_AIM OF THE EXERCISE_.
The expected output is exactly the lines below, starting at the line with "decode .default 0x01000008#64" and ending at the line with "t.status = 0x04#64", both included; no other line belongs in it.

[Opening SUPPLIED MATERIAL section]

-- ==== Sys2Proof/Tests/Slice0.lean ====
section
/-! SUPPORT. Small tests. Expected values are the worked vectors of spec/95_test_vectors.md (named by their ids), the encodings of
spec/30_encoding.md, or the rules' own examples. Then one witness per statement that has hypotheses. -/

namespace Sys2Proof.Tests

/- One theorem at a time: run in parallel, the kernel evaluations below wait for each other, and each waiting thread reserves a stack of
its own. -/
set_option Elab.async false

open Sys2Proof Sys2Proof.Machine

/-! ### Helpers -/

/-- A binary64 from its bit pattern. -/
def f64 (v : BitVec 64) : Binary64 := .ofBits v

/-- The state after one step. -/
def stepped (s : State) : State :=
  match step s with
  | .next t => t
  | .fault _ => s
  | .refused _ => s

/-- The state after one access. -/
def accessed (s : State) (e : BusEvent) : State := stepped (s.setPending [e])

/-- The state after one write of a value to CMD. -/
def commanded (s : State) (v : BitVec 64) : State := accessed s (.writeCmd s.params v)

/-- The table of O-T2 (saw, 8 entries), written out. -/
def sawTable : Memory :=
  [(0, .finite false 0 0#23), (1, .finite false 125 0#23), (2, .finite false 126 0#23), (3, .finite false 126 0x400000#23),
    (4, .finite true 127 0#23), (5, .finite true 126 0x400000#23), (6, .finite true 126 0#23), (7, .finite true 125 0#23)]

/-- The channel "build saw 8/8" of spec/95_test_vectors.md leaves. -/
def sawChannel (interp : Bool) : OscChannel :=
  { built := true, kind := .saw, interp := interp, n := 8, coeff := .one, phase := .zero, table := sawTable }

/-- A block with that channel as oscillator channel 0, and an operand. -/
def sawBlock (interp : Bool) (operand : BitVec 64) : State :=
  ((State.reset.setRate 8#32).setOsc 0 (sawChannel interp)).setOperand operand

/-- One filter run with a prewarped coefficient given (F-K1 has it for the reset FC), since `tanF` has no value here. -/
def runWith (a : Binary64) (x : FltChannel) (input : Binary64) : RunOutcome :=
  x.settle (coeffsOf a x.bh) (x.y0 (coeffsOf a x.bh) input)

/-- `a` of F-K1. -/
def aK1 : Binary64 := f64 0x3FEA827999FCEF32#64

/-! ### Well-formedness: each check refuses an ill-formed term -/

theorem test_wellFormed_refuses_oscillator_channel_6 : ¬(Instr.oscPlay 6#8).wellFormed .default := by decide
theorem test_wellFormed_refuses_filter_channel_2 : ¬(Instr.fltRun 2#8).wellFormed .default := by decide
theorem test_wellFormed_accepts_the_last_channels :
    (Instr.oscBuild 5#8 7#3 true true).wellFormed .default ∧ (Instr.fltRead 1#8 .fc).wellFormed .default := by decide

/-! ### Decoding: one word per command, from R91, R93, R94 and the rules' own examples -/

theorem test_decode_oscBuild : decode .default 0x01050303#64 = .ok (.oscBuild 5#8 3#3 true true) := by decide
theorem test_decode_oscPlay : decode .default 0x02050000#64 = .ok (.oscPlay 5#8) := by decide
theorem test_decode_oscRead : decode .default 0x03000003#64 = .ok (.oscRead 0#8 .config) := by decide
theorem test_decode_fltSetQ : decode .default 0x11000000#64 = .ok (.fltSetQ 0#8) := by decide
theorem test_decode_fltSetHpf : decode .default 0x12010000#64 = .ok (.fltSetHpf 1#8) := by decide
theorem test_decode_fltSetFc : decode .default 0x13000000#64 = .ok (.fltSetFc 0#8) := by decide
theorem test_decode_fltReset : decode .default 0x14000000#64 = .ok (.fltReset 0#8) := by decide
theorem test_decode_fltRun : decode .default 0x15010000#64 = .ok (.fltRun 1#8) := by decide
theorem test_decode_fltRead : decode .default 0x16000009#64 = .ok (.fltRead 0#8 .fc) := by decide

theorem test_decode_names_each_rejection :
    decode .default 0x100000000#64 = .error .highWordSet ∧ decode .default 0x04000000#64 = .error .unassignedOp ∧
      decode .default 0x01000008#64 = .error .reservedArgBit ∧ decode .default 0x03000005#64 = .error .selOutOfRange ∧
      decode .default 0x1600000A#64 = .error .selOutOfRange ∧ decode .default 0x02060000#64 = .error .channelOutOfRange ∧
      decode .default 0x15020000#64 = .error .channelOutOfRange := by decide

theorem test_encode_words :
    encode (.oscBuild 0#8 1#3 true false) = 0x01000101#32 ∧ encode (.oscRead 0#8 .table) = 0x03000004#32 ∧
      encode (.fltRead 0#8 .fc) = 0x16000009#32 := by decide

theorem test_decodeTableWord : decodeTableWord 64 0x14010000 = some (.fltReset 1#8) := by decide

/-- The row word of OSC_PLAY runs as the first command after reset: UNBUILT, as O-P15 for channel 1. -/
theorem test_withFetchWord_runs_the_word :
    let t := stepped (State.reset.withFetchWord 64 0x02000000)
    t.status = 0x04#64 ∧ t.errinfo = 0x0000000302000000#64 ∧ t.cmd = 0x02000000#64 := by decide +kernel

[Closing SUPPLIED MATERIAL section]
[Opening SUPPLIED MATERIAL section]

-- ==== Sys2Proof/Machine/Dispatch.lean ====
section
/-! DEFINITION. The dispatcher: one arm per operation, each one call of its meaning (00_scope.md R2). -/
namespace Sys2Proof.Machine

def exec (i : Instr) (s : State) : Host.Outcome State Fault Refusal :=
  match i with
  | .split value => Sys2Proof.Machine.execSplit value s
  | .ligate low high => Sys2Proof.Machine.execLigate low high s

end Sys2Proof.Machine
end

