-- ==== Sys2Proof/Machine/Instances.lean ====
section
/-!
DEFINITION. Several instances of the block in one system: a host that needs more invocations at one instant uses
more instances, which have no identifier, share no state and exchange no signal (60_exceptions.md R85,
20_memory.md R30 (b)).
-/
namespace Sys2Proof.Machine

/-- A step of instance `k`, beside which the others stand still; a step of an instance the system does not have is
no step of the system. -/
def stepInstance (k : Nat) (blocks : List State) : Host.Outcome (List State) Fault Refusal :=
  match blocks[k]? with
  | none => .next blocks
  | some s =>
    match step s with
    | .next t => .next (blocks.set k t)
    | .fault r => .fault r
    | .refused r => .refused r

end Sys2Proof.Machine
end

[Closing SUPPLIED MATERIAL section]

_SOLVED PROBLEM_.
      decode .default 0x01000008#64 = .error .reservedArgBit ∧ decode .default 0x03000005#64 = .error .selOutOfRange ∧
      decode .default 0x1600000A#64 = .error .selOutOfRange ∧ decode .default 0x02060000#64 = .error .channelOutOfRange ∧
      decode .default 0x15020000#64 = .error .channelOutOfRange := by decide

theorem test_encode_words :
    encode (.oscBuild 0#8 1#3 true false) = 0x01000101#32 ∧ encode (.oscRead 0#8 .table) = 0x03000004#32 ∧
      encode (.fltRead 0#8 .fc) = 0x16000009#32 := by decide

theorem test_decodeTableWord : decodeTableWord 64 0x14010000 = some (.fltReset 1#8) := by decide

/-- The row word of OSC_PLAY runs as the first command after reset: UNBUILT, as O-P15 for channel 1. -/
theorem test_withFetchWord_runs_the_word :
    let t := stepped (State.reset.withFetchWord 64 0x02000000)
    t.status = 0x04#64 ∧ t.errinfo = 0x0000000302000000#64 ∧ t.cmd = 0x02000000#64 := by decide +kernel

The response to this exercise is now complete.